The square relationship is also quite common and I call it the "growth through confrontation" relationship. The crux of this relationship is that each partner challenges the other to keep growing often through confrontation and conflict! In the square relationship it often sees that the couple undermines and thwarts the best intentions of each other. The positive side of this type of relationship is that that it provides a lot of energy and motivation to break out of old ways of relating. The only problem is that it can be very painful for all of those involved. Neverheless, for those that are really committed to growing both individually and as a couple and who like a lot of fireworks in their relationship, the square relationship can be quite dynamic and can produce a lot of breakthroughs.

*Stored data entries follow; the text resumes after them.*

-- ==== Sys2Proof/Proofs/LimitsOfLoads.lean ====
section
/-! SUPPORT. The end of a TABLELOAD's write keeps the limits (R69, R190, R193). -/

namespace Sys2Proof.Machine

/-! ### The load stored -/

/-- An entry of a table after entries were replaced is the one before or one of those put in. -/
theorem replaceEntries_at {α : Type} {n : Nat} (es : List (Fin n × α)) (t : Tab α n) (i : Fin n) :
    (replaceEntries t es).at i = t.at i ∨ ∃ e ∈ es, e.1 = i ∧ e.2 = (replaceEntries t es).at i := by
  induction es generalizing t with
  | nil => exact Or.inl rfl
  | cons e es ih =>
    have shape : replaceEntries t (e :: es) = replaceEntries (t.put e.1 e.2) es := rfl
    rw [shape]
    rcases ih (t.put e.1 e.2) with same | ⟨f, m, at_, is⟩
    · rw [Vector.at_put] at same
      split at same
      · rename_i own
        exact Or.inr ⟨e, List.mem_cons_self, own, same.symm⟩
      · exact Or.inl same
    · exact Or.inr ⟨f, List.mem_cons_of_mem e m, at_, is⟩

/-- The windows of the ports whose entries a load changes are empty (R191 check 4). -/
theorem State.changed_window {s : State} {es : List (Printer × PrinterEntry)} (free : s.changesBusyPort (.printers es) = false)
    {p : Printer} (changed : s.store.tables.printers.at p ≠ (replaceEntries s.store.tables.printers es).at p) :
    (s.ports.at p).entries = [] := by
  rcases replaceEntries_at es s.store.tables.printers p with same | ⟨e, m, rfl, is⟩
  · exact absurd same.symm changed
  · unfold State.changesBusyPort at free
    have here := List.any_eq_false.mp free e m
    rw [← is] at changed
    by_contra busy
    exact here (by simp [State.printerEntry, changed, busy])

theorem State.loadStored_printers (s : State) (es : List (Printer × PrinterEntry)) (reply : Option Reply) :
    (s.loadStored es reply).store.tables.printers = replaceEntries s.store.tables.printers es := by
  rw [s.loadStored_rest]
  rfl

/-- The load stored, before it acts. -/
theorem State.loadStored_keptPool {s : State} {es : List (Printer × PrinterEntry)}
    (free : s.changesBusyPort (.printers es) = false) (reply : Option Reply) : s.KeptPool (s.loadStored es reply) := by
  have printers := s.loadStored_printers es reply
  have rest := s.loadStored_rest es reply
  generalize s.loadStored es reply = t at *
  have ports : t.ports = s.ports := by rw [rest]
  have journal : t.journal = s.journal := by rw [rest]
  have jobs : t.jobs = s.jobs := by rw [rest]
  have queues : t.queues = s.queues := by rw [rest]
  have sent : t.sent = s.sent := by rw [rest]
  have phase : t.phase = s.phase := by rw [rest]
  have none_ : ∀ p, s.itemsSent t p = [] := fun p => State.itemsSent_of_append (ms := []) (by rw [sent, List.append_nil]) p
  refine ⟨⟨phase, fun _ e => ?_, fun g p e m ticket => ?_, fun _ _ g => g.congr (by rw [journal]) (by rw [journal])
    fun p => by rw [ports], fun g => by rw [journal]; exact g, fun g p => by rw [ports]; exact g p, fun p => ?_⟩,
    fun _ _ g => g.congr jobs queues (fun p => by rw [ports]) fun j => by unfold State.links; rw [journal]⟩
  · obtain ⟨a, b, c, d, e, f⟩ := e
    exact ⟨by rw [journal]; exact a, by rw [journal]; exact b, by rw [journal]; exact c, by rw [jobs]; exact d,
      by rw [queues]; exact e, by rw [ports]; exact f⟩
  · rw [ports] at m
    have same : t.printerEntry p = s.printerEntry p := by
      by_contra changed
      have empty : (s.ports.at p).entries = [] := State.changed_window free fun same => changed (by
        unfold State.printerEntry
        rw [printers, same])
      rw [empty] at m
      cases m
    unfold State.function
    rw [same]
    exact g p e m ticket
  · obtain ⟨before, items, images, next⟩ := State.Turned.of_same (p := p) sent (by rw [ports]) (by rw [ports])
    exact ⟨before, items, images, next, fun off => ⟨none_ p, by rw [ports]; exact off⟩⟩

/-! ### The load acts -/

section Acts

variable {s₀ s : State} (h : s₀.KeptAll s)

include h

theorem State.endPresent_kept (p : Printer) (c : PrinterFault) (present : Bool) : s₀.KeptAll (s.endPresent p c present) := by
  unfold State.endPresent
  split
  · exact State.endCondition_kept h _
  · exact h

theorem State.clearRuns_kept (p : Printer) : s₀.KeptAll (s.clearRuns p) :=
  State.KeptAll.foldl (q := fun _ => True) _ h trivial fun _ _ kept _ => ⟨State.setFilter_kept kept _ _ _, trivial⟩

theorem State.endFiltered_kept (p : Printer) : s₀.KeptAll (s.endFiltered p) := by
  refine State.KeptAll.foldl (q := fun _ => True) _ h trivial fun t c kept _ => ⟨?_, trivial⟩
  split
  · exact State.sensedEnds_kept (State.setFilter_kept kept _ _ _) _ _
  · exact State.setFilter_kept kept _ _ _

/-- A changed entry at a port with an empty window. -/
theorem State.applyEntry_kept {p : Printer} (empty : (s.ports.at p).entries = []) (old : PrinterEntry) :
    s₀.KeptAll (s.applyEntry p old) := by
  have ended := State.endPresent_kept (State.endPresent_kept h p .protocol (s.monitor.lasting.at p).protocol) p .overrun
    (s.monitor.lasting.at p).overrun
  have ports : ∀ (t : State) (c : PrinterFault) (present : Bool), (t.endPresent p c present).ports = t.ports := by
    intro t c present
    unfold State.endPresent
    split
    · exact (State.endCondition_notes _ _).ports
    · rfl
  have empty' : (((s.endPresent p .protocol (s.monitor.lasting.at p).protocol).endPresent p .overrun
      (s.monitor.lasting.at p).overrun).ports.at p).entries = [] := by
    rw [ports, ports]
    exact empty
  unfold State.applyEntry
  dsimp only
  generalize (s.endPresent p .protocol _).endPresent p .overrun _ = t at *
  have cleared : s₀.KeptAll (if old.filterDepth = (s.printerEntry p).filterDepth then t else t.clearRuns p) ∧
      ((if old.filterDepth = (s.printerEntry p).filterDepth then t else t.clearRuns p).ports.at p).entries = [] := by
    split
    · exact ⟨ended, empty'⟩
    · refine ⟨State.clearRuns_kept ended p, ?_⟩
      rw [(t.clearRuns_at p).2.1]
      exact empty'
  generalize (if old.filterDepth = (s.printerEntry p).filterDepth then t else t.clearRuns p) = u at *
  obtain ⟨kept, none_⟩ := cleared
  split
  · refine State.endFiltered_kept (State.updatePort_kept (State.endPresent_kept kept _ _ _) p (fun x => { x with
      state := .unused, attachTimer := none, pollTimer := none, replyTimer := none, absentTimer := none }) ?_ rfl) p
    refine .of_leaving rfl rfl ?_ rfl rfl
    rw [ports]
    exact none_
  · exact State.beginAttach_kept kept p none_

theorem State.becomesTicket_kept (p : Printer) : s₀.KeptAll (s.becomesTicket p) := by
  have held : ∀ (t : State) (q : Prop) [Decidable q] (r : HoldReason), s₀.KeptAll t →
      s₀.KeptAll (if q then t.addHold p r else t) := by
    intro t q _ r kept
    split
    · exact State.addHold_kept kept p r
    · exact kept
  unfold State.becomesTicket
  split
  · exact State.addHold_kept h p _
  · exact held _ _ _ (held _ _ _ h)

theorem State.applyFunction_kept (p : Printer) (old : PrinterEntry) : s₀.KeptAll (s.applyFunction p old) := by
  have left : s₀.KeptAll (if old.function = (s.printerEntry p).function then s
      else
        match old.function with
        | .ticket => (((s.removeHold p .noStock).removeHold p .stockUnverified).removeHold p .audit).refuseQueue p
        | .audit => s.updatePort p fun x => { x with audit := [] }
        | .report => s.updatePort p fun x => { x with slips := [] }
        | .off => s) := by
    split
    · exact h
    · split
      · exact State.refuseQueue_kept (State.removeHold_kept (State.removeHold_kept (State.removeHold_kept h _ _) _ _) _ _) p
      · exact State.updatePort_kept h p (fun x => { x with audit := [] })
          ⟨id, .refl _, fun e m k => ⟨e, m, k⟩, Nat.zero_le _, Or.inl rfl, id⟩ rfl
      · exact State.updatePort_kept h p (fun x => { x with slips := [] })
          ⟨fun ⟨a, b, c, d, e, f, _⟩ => ⟨a, b, c, d, e, f, Nat.zero_le _⟩, .refl _, fun e m k => ⟨e, m, k⟩, Nat.le_refl _,
            Or.inl rfl, id⟩ rfl
      · exact h
  have joined : ∀ (t : State) (q : Prop) [Decidable q], s₀.KeptAll t → s₀.KeptAll (if q then t.becomesTicket p else t) := by
    intro t q _ kept
    split
    · exact State.becomesTicket_kept kept p
    · exact kept
  have tested : ∀ (t : State) (q : Prop) [Decidable q], s₀.KeptAll t → s₀.KeptAll (if q then t else t.lowStockTest p) := by
    intro t q _ kept
    split
    · exact kept
    · exact State.lowStockTest_kept kept p
  unfold State.applyFunction
  exact tested _ _ (joined _ _ left)

end Acts

theorem State.printerTableWritten_kept {s : State} {before : Tab PrinterEntry 12}
    (empty : ∀ p ∈ changedPorts before s.store.tables.printers, (s.ports.at p).entries = []) :
    s.KeptAll (s.printerTableWritten before) := by
  have entries : ∀ (l : List Printer) (t : State), (∀ p ∈ l, (t.ports.at p).entries = []) → s.KeptAll t →
      s.KeptAll (l.foldl (fun t p => t.applyEntry p (before.at p)) t) := by
    intro l
    induction l with
    | nil => exact fun _ _ kept => kept
    | cons p l ih =>
      intro t none_ kept
      refine ih _ (fun q m => ?_) (State.applyEntry_kept kept (none_ p List.mem_cons_self) _)
      have applied := t.applyEntry_applied p (before.at p)
      have stood := none_ q (List.mem_cons_of_mem p m)
      by_cases same : q = p
      · rw [same] at stood ⊢
        by_cases off : (t.printerEntry p).function = .off
        · rw [(applied.off off).1]
          exact stood
        · rw [(applied.attach off).1]
          exact stood
      · rw [applied.ports q same]
        exact stood
  rw [State.printerTableWritten_eq]
  exact State.settle_kept (State.KeptAll.foldl (q := fun _ => True) _ (entries _ s empty (.refl s)) trivial
    fun _ p kept _ => ⟨State.applyFunction_kept kept p _, trivial⟩)

/-! ### Audit lines through a load -/

/-- No audit queue grows. -/
def State.AuditShrinks (s t : State) : Prop := ∀ a : Printer, (t.ports.at a).audit.length ≤ (s.ports.at a).audit.length

theorem State.AuditShrinks.of_ports {s t : State} (ports : t.ports = s.ports) : s.AuditShrinks t := fun a => by rw [ports]

theorem State.AuditShrinks.trans {s t u : State} (a : s.AuditShrinks t) (b : t.AuditShrinks u) : s.AuditShrinks u :=
  fun p => Nat.le_trans (b p) (a p)

theorem Port.refitted_audit (x : Port) (old new : PortFunction) (batch : Option Batch) :
    (x.refitted old new batch).audit.length ≤ x.audit.length := by
  have left : (x.unfitted old new).audit.length ≤ x.audit.length := by
    unfold Port.unfitted
    split
    · exact Nat.le_refl _
    · split
      · exact Nat.le_refl _
      · exact Nat.zero_le _
      · exact Nat.le_refl _
      · exact Nat.le_refl _
  have joins : ∀ y : Port, (y.joinsTicket batch).audit = y.audit := by
    intro y
    unfold Port.joinsTicket
    split
    · rfl
    · dsimp only
      split
      · split <;> rfl
      · split <;> rfl
  unfold Port.refitted
  split
  · rw [joins]
    exact left
  · exact left

theorem State.functionsApplied_audit (before : Tab PrinterEntry 12) {ports : List Printer} :
    ∀ {s : State}, (∀ q ∈ ports, (s.ports.at q).idle) → s.AuditShrinks (s.functionsApplied before ports) := by
  induction ports with
  | nil => exact fun {s} _ => .of_ports rfl
  | cons q ports ih =>
    intro s idle
    have first := State.applyFunction_applied (idle q List.mem_cons_self) (before.at q)
    obtain ⟨apart, states, _⟩ := first.rest
    have own : s.AuditShrinks (s.applyFunction q (before.at q)) := fun a => by
      by_cases same : a = q
      · rw [same, first.port]
        exact Port.refitted_audit _ _ _ _
      · rw [(apart a same).port]
    exact own.trans (ih fun r m => (idle r (List.mem_cons_of_mem q m)).of_state (states r))

theorem State.Tests.audit {s t : State} (h : s.Tests t) : s.AuditShrinks t := fun a => by
  have same := congrArg Port.audit (h.ports a).rest
  dsimp only at same
  rw [same]

theorem State.printerTableWritten_audit (s : State) (before : Tab PrinterEntry 12) :
    s.AuditShrinks (s.printerTableWritten before) := by
  have taken := s.entriesApplied_at before
  have first : s.AuditShrinks (s.entriesApplied before) := fun a => by
    obtain ⟨apart, changed⟩ := taken a
    by_cases same : before.at a = s.printerEntry a
    · rw [(apart same).port]
    · by_cases off : (s.printerEntry a).function = .off
      · rw [((changed same).off off).1]
      · rw [((changed same).attach off).1]
  have idle : ∀ q ∈ changedPorts before s.store.tables.printers, ((s.entriesApplied before).ports.at q).idle :=
    fun q m => ((taken q).2 ((mem_changedPorts _ _ q).mp m)).idle
  rw [State.printerTableWritten_eq]
  exact (first.trans (State.functionsApplied_audit before idle)).trans (State.settle_tests _).audit

/-! ### The end of the write -/

/-- What the end of a TABLELOAD's write is. -/
theorem execTableloadWriteEnds_cases {s t : State} (h : execTableloadWriteEnds s = .next t) :
    s.Aside t ∨ ∃ es reply, s.store.write = some (.tableload (.printers es) reply) ∧
      s.changesBusyPort (.printers es) = false ∧ t = (s.loadStored es reply).printerTableWritten s.store.tables.printers := by
  have answered : ∀ (u : State) (r : Option Reply) (code : AnswerCode), s.Aside u → s.Aside (u.answerIf r code .nothing) := by
    intro u r code aside
    cases r with
    | none => exact aside
    | some r => exact aside.trans ⟨rfl, rfl, rfl, rfl, rfl, rfl, rfl, rfl, rfl⟩
  unfold execTableloadWriteEnds at h
  split at h
  · rename_i load reply writing
    dsimp only at h
    split at h
    · cases h
      exact Or.inl (answered _ _ _ ⟨rfl, rfl, rfl, rfl, rfl, rfl, rfl, rfl, rfl⟩)
    · rename_i free
      split at h
      · rename_i printers
        cases load with
        | printers es =>
          exact Or.inr ⟨es, reply, writing, Bool.eq_false_of_not_eq_true free, (Host.Outcome.next.inj h).symm⟩
        | _ => cases printers
      · rename_i other
        cases h
        refine Or.inl (answered _ _ _ ⟨rfl, ?_, rfl, rfl, rfl, rfl, rfl, rfl, rfl⟩)
        cases load with
        | printers es => exact absurd rfl other
        | _ => rfl
  · cases h
    exact Or.inl ⟨rfl, rfl, rfl, rfl, rfl, rfl, rfl, rfl, rfl⟩

theorem execTableloadWriteEnds_kept {s t : State} (h : execTableloadWriteEnds s = .next t) : s.KeptPool t := by
  rcases execTableloadWriteEnds_cases h with aside | ⟨es, reply, _, free, acts⟩
  · exact aside.kept.toKeptPool
  · rw [acts]
    refine (State.loadStored_keptPool free reply).trans (State.printerTableWritten_kept fun p m => ?_).toKeptPool
    have changed := (mem_changedPorts _ _ p).mp m
    rw [State.loadStored_printers] at changed
    have ports : (s.loadStored es reply).ports = s.ports := by rw [s.loadStored_rest]
    rw [ports]
    exact State.changed_window free changed

theorem execTableloadWriteEnds_audit {s t : State} (h : execTableloadWriteEnds s = .next t) : s.AuditShrinks t := by
  rcases execTableloadWriteEnds_cases h with aside | ⟨es, reply, _, _, acts⟩
  · exact .of_ports aside.ports
  · rw [acts]
    have stored : s.AuditShrinks (s.loadStored es reply) := .of_ports (by rw [s.loadStored_rest])
    exact stored.trans (State.printerTableWritten_audit _ _)

end Sys2Proof.Machine
end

The conjunct relationship, or relationships that share the same sign, are the most rare and probably the most challenging. Since each partner is similar in many ways there is a compelling pull to merge with the other and to blur the boundaries that give rise to individuality. Objectivity tend to get thrown out the window and it becomes very challenging for the couple to distinguish where they stand in relation to each other. The reward of this balancing act is a relationship that reflects a singleness of purpose, and an intensity that provides motivation for accomplishing a lot together.
Interestingly enough the "easy" relationships, the trine relationship (both partners in the same element) and the sextile relationship (fire with any air outside one's own diagram, or water with any earth element outside one's own diagram) are not as common as the more challenging relationships We've been discussing. Maybe this accounts for the high divorce rate that exists in this country! Perhaps we choose the challenging relationships to move beyond what familiar patterns of relationship have been. Since one of the gifts of being in relationship is the opportunity to grow both individually and in relation to others maybe we need that extra challenge to really motivate us to change and grow.